* [What you are asked to do]: Nothing is needed except the lines below that run from the one with "(∀ s : State, s.boot.phase = .rom" through the one with "rw) s = .next t ∧", repeated exactly.

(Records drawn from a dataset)
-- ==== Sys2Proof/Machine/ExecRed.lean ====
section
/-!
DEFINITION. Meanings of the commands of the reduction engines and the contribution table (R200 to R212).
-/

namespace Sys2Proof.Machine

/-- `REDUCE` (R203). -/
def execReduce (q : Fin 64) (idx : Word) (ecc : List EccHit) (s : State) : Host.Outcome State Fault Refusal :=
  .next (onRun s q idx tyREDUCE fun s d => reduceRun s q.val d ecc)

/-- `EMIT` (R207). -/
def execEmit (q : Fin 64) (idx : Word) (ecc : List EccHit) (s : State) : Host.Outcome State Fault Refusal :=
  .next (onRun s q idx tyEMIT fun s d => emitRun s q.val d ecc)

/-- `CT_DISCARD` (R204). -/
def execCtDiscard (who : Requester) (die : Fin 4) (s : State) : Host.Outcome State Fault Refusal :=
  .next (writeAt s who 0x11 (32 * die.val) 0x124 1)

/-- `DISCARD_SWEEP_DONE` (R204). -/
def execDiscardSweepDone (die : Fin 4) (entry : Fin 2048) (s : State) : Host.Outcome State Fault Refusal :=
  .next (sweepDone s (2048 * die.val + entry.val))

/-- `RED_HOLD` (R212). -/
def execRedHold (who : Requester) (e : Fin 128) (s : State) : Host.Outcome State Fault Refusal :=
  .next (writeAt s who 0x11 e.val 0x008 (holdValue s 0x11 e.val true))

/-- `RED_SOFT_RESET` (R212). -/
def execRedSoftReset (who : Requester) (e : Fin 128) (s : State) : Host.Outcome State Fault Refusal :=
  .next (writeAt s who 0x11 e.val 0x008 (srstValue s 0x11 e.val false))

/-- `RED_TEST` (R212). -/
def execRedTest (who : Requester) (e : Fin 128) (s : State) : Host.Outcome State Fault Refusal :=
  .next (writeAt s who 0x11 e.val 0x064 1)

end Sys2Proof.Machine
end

--

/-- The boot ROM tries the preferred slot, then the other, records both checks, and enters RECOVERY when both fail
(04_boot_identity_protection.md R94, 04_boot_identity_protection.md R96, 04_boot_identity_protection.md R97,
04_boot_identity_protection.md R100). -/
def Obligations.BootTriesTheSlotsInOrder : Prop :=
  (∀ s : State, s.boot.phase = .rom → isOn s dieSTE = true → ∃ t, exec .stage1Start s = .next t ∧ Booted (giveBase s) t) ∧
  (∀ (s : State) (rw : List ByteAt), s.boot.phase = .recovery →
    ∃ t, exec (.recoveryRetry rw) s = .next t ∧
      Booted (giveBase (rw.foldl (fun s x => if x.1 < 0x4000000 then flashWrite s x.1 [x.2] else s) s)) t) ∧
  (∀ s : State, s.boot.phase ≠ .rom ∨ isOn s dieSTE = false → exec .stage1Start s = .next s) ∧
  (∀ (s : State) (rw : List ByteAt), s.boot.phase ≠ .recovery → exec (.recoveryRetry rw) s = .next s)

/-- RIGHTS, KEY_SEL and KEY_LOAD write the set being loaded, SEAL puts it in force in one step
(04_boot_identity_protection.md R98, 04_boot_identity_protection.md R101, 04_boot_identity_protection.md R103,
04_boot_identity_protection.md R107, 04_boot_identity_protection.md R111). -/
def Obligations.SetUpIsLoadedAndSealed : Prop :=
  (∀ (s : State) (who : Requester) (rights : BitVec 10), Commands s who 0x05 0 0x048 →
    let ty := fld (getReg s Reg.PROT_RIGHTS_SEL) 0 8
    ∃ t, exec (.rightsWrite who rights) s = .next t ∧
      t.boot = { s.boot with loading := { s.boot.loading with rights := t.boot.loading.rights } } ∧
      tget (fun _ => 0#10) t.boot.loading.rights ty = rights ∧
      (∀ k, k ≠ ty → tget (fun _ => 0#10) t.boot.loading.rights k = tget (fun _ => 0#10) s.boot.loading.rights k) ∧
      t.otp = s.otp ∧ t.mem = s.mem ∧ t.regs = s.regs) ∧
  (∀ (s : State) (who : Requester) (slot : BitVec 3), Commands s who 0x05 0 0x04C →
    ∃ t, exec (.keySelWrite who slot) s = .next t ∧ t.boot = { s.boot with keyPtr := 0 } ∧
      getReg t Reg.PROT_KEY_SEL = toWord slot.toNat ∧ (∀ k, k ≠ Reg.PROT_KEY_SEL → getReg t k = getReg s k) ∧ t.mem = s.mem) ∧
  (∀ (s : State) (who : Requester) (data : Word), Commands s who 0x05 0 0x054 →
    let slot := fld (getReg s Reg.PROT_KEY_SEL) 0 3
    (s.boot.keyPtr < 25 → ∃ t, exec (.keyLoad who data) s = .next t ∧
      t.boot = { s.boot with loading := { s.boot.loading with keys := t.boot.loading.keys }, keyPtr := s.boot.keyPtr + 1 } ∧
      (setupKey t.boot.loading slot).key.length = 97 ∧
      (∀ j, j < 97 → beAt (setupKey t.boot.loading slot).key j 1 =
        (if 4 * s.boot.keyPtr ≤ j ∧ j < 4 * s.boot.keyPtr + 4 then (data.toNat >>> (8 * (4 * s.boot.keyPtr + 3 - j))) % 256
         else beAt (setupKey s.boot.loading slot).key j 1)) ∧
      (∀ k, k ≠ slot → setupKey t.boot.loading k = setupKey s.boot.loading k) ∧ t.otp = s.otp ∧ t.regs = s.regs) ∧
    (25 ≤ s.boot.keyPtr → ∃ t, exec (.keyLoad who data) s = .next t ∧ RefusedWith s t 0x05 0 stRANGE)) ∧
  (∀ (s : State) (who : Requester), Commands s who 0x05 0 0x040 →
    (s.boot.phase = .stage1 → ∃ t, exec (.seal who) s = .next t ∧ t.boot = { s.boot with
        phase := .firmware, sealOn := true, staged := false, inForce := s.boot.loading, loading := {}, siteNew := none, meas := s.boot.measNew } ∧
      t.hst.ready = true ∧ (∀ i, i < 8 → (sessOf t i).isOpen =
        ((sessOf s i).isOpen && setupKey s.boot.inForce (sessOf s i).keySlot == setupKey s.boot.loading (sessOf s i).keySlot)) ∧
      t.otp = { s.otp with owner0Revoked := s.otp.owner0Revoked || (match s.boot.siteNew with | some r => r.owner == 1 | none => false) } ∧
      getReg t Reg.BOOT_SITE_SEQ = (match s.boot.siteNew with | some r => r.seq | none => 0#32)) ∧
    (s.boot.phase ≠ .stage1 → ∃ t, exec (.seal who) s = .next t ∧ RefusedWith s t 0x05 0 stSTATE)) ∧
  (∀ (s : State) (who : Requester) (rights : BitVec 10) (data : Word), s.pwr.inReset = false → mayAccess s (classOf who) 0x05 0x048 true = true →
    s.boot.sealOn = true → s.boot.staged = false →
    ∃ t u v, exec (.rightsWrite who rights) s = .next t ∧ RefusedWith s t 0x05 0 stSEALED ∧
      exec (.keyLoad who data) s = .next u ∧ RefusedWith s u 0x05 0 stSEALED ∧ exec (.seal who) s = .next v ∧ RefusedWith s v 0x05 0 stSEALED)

* [Task response]:
  (∀ s : State, s.boot.phase = .rom → isOn s dieSTE = true → ∃ t, exec .stage1Start s = .next t ∧ Booted (giveBase s) t) ∧
  (∀ (s : State) (rw : List ByteAt), s.boot.phase = .recovery →
    ∃ t, exec (.recoveryRetry rw) s = .next t ∧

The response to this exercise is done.